We can’t control everything; in the last few years more people were forced to understand that

Professor Chris French is head of the anomalistic psychology research unit at Goldsmiths University of London and the author of The Science of Weird Shit, out next year. Despite referring to himself as a ‘card-carrying sceptic’ he has a generous outlook on people who do believe. ‘There’s a big difference between: “Are these claims actually true?” and “Do they do any good or any harm?” They’re different questions.’ When I tell him that, after the death of her husband at 32, my sister, crippled with sadness found great comfort in seeing a medium, as well as a grief counsellor, he says, ‘and why would I want to take that comfort away from her? It’s heartless and cruel.’ Similarly, Dr Lucy Viney, a clinical psychologist and co-founder of the Fitzrovia Psychology Clinic, says that ‘although they’re not evidence-based’ spiritual healing practices ‘can offer a sense of hope and comfort to people at times of distress. The role of hope is huge in recovery.’

French says there is a lack of decent out-come studies looking at whether or not woo-woo can do more harm than good. ‘We talk in psychology about a personality construct called the locus of control, the general disposition people have either to believe that the things that happen in their lives happen because of their own actions and own decisions or they happen to them, they are victims of circumstance. By and large it’s considered to be psychologically healthier to have an internal locus of control, to take control of your own life. But the truth is, of course, that sometimes shit happens just out of the blue that you have no control over, and other times you do have control.’

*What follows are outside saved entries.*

-- ==== Sys2Proof/Decode.lean ====
section
/-!
DEFINITION. The decoder of 30_encoding.md R80 over the opcode map of R79, and after it the encoder written from the
formats of R72. Decoding is total: a word that is no command is rejected by name (R81).
-/

namespace Sys2Proof

/-- Why a word is no command (30_encoding.md R81). -/
inductive Reject where
  /-- OP is no row's opcode. -/
  | unassignedOpcode (op : BitVec 6)
  /-- OP is assigned and a reserved bit of its format is 1. -/
  | reservedBit (op : BitVec 6)
deriving DecidableEq, Repr

/-- What a 32-bit word decodes to (30_encoding.md R80). -/
inductive Decoded where
  | command (i : Instr)
  | illegal (why : Reject)
deriving DecidableEq, Repr

/-- The opcode field OP, bits [31:26] (30_encoding.md R71). -/
def opOf (v : Word) : BitVec 6 := v.extractLsb' 26 6

/-- The width operand `w = WM1 + 1` of format W, WM1 in bits [25:20] (30_encoding.md R74). -/
def widthOf (v : Word) : Nat := (v.extractLsb' 20 6).toNat + 1

/-- POS of format S, bits [13:0] (30_encoding.md R75). -/
def posOf (v : Word) : BitVec 14 := v.extractLsb' 0 14

/-- IDX of format F, bits [10:0] (30_encoding.md R76). -/
def idxOf (v : Word) : BitVec 11 := v.extractLsb' 0 11

/-- ELEN of format P, bits [25:16] (30_encoding.md R77). -/
def elenOf (v : Word) : BitVec 10 := v.extractLsb' 16 10

/-- EMSG of format P, bits [15:4] (30_encoding.md R77). -/
def emsgOf (v : Word) : BitVec 12 := v.extractLsb' 4 12

/-- One row of the opcode map: OP, match, mask, and the command with the fields of the row's format. -/
structure OpRow where
  op : BitVec 6
  fixed : Word
  mask : Word
  build : Word → Instr

/-- The opcode map, row by row (30_encoding.md R79). -/
def opRows : List OpRow := [
  ⟨0x00#6, 0x00000000#32, 0xFFFFFFFF#32, fun _ => .nop⟩,
  ⟨0x01#6, 0x04000000#32, 0xFFFFFFFF#32, fun _ => .txclr⟩,
  ⟨0x02#6, 0x08000000#32, 0xFFFFFFFF#32, fun _ => .rxclr⟩,
  ⟨0x03#6, 0x0C000000#32, 0xFFFFFFFF#32, fun _ => .dclr⟩,
  ⟨0x04#6, 0x10000000#32, 0xFFFFFFFF#32, fun _ => .crcclr⟩,
  ⟨0x08#6, 0x20000000#32, 0xFC0FFFFF#32, fun v => .put (widthOf v)⟩,
  ⟨0x09#6, 0x24000000#32, 0xFC0FFFFF#32, fun v => .putsm (widthOf v)⟩,
  ⟨0x0A#6, 0x28000000#32, 0xFC0FFFFF#32, fun v => .putss (widthOf v)⟩,
  ⟨0x0B#6, 0x2C000000#32, 0xFC0FFFFF#32, fun v => .putsu (widthOf v)⟩,
  ⟨0x0C#6, 0x30000000#32, 0xFFFFFFFF#32, fun _ => .pack⟩,
  ⟨0x10#6, 0x40000000#32, 0xFC0FFFFF#32, fun v => .getu (widthOf v)⟩,
  ⟨0x11#6, 0x44000000#32, 0xFC0FFFFF#32, fun v => .gets (widthOf v)⟩,
  ⟨0x12#6, 0x48000000#32, 0xFC0FFFFF#32, fun v => .getsm (widthOf v)⟩,
  ⟨0x13#6, 0x4C000000#32, 0xFC0FFFFF#32, fun v => .getd (widthOf v)⟩,
  ⟨0x14#6, 0x50000000#32, 0xFFFFC000#32, fun v => .seek (posOf v)⟩,
  ⟨0x15#6, 0x54000000#32, 0xFFFFFFFF#32, fun _ => .rxput⟩,
  ⟨0x16#6, 0x58000000#32, 0xFFFFFFFF#32, fun _ => .loop⟩,
  ⟨0x17#6, 0x5C000000#32, 0xFFFFF800#32, fun v => .frrd (idxOf v)⟩,
  ⟨0x18#6, 0x60000000#32, 0xFC0FFFFF#32, fun v => .crcb (widthOf v)⟩,
  ⟨0x19#6, 0x64000000#32, 0xFFFFFFFF#32, fun _ => .crctx⟩,
  ⟨0x1A#6, 0x68000000#32, 0xFFFFFFFF#32, fun _ => .verify⟩,
  ⟨0x20#6, 0x80000000#32, 0xFFFFFFFF#32, fun _ => .build⟩,
  ⟨0x21#6, 0x84000000#32, 0xFC00000F#32, fun v => .parse (elenOf v) (emsgOf v)⟩]

/-- The decoder (30_encoding.md R80): find the row by OP, then check match under mask. -/
def decode (v : Word) : Decoded :=
  match opRows.find? (fun r => r.op == opOf v) with
  | none => .illegal (.unassignedOpcode (opOf v))
  | some r => if v &&& r.mask = r.fixed then .command (r.build v) else .illegal (.reservedBit (opOf v))

/-- A word of format N (30_encoding.md R72): OP [31:26], reserved [25:0]. -/
def formatN (op : BitVec 6) : Word := op ++ 0#26

/-- A word of format W (30_encoding.md R72, R74): OP [31:26], WM1 = w - 1 in [25:20], reserved [19:0]. -/
def formatW (op : BitVec 6) (w : Nat) : Word := op ++ BitVec.ofNat 6 (w - 1) ++ 0#20

/-- A word of format S (30_encoding.md R72, R75): OP [31:26], reserved [25:14], POS [13:0]. -/
def formatS (op : BitVec 6) (pos : BitVec 14) : Word := op ++ 0#12 ++ pos

/-- A word of format F (30_encoding.md R72, R76): OP [31:26], reserved [25:11], IDX [10:0]. -/
def formatF (op : BitVec 6) (idx : BitVec 11) : Word := op ++ 0#15 ++ idx

/-- A word of format P (30_encoding.md R72, R77): OP [31:26], ELEN [25:16], EMSG [15:4], reserved [3:0]. -/
def formatP (op : BitVec 6) (elen : BitVec 10) (emsg : BitVec 12) : Word := op ++ elen ++ emsg ++ 0#4

/-- The word of a command (30_encoding.md R72, R79). -/
def encode : Instr → Word
  | .nop => formatN 0x00#6
  | .txclr => formatN 0x01#6
  | .rxclr => formatN 0x02#6
  | .dclr => formatN 0x03#6
  | .crcclr => formatN 0x04#6
  | .put w => formatW 0x08#6 w
  | .putsm w => formatW 0x09#6 w
  | .putss w => formatW 0x0A#6 w
  | .putsu w => formatW 0x0B#6 w
  | .pack => formatN 0x0C#6
  | .getu w => formatW 0x10#6 w
  | .gets w => formatW 0x11#6 w
  | .getsm w => formatW 0x12#6 w
  | .getd w => formatW 0x13#6 w
  | .seek pos => formatS 0x14#6 pos
  | .rxput => formatN 0x15#6
  | .loop => formatN 0x16#6
  | .frrd idx => formatF 0x17#6 idx
  | .crcb w => formatW 0x18#6 w
  | .crctx => formatN 0x19#6
  | .verify => formatN 0x1A#6
  | .build => formatN 0x20#6
  | .parse elen emsg => formatP 0x21#6 elen emsg

/-- The assembler's word for a command: none for an operand outside its field's range (30_encoding.md R83). -/
def assemble (i : Instr) : Option Word := if i.wellFormed then some (encode i) else none

/-- The command the decoder reads from an instruction whose bits are `w`, numbered as spec/opcode_table.json numbers them. A
command is one 32-bit word delivered whole (30_encoding.md R70), so the word is the bits themselves; `none` where it is illegal. -/
def decodeTableWord (nbits w : Nat) : Option Instr :=
  match decode (BitVec.ofNat 32 (w % 2 ^ nbits)) with
  | .command i => some i
  | .illegal _ => none

end Sys2Proof
end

The traditional therapists are there for a reason, but there is such an enormous space for us to lean into the ‘woo-woo’

Just as the psychologists and therapists I speak to, both on and off the record, are generous in their accommodation of psychics, mediums and the like, believing that they can do good even if they don’t think they can do exactly what they say, so are the believers surprisingly sensible and grounded. Sewell, for instance, has worked with the same psychic for the past 12 years. ‘She always says to me, “I’m not God.” And I don’t always presume her to be right.’ Atheists don’t need to scoff at a person’s belief in God, and similarly science and spirituality don’t need to be adversaries. As Boughey says: ‘The traditional therapists are 100 per cent there for a reason, but there is such an enormous space for us to lean into the ‘woo-woo’. I think just us opening our eyes to a combination of healing through the spiritual side of things and then healing through the more traditional styles is so key. A bit like taking medication and going to therapy. It’s a whole 360 approach to wellness’.

‘I’m not one size fits all,’ says Emma Lucy Knowles, a healer, clairvoyant and ‘crystal whisperer’. ‘I think what people love about it is my work isn’t about saying to people, “This is your good fortune, off you go.” My approach is very much, “Okay, this is where your head is. Do you like that? If you like that let’s build on it, if you don’t let’s change it.” I find a lot of my clients take the work they’ve done here to their therapy sessions. Healing is not linear, it’s not just one thing. You can find healing when you’re on a run, you can find healing watching a film, you can find healing drinking a bottle dry. It’s about tailoring it to what works for you.’

‘I think everything has a place, I’m open to everything,’ says Sewell. ‘I trust the science, I also trust the psychic. Sometimes I’ll see a homeopath, sometimes I’ll see my NHS doctor. I think for me it’s about embracing all, and what feels right.’ And isn’t the searching in itself positive? The fact that we are talking about our interior lives, however you come at it, can only be a good thing.

I think of the 17th-century metaphysical poet George Herbert’s poem Prayer (I). In it he explores a series of definitions for the act of praying — ‘The soul in paraphrase, heart in pilgrimage’, ‘Exalted manna’, ‘The Milky Way, the bird of Paradise’ — before simply concluding: ‘something understood’. That surely is what we’re all looking for: to understand. However we get there, is entirely down to us.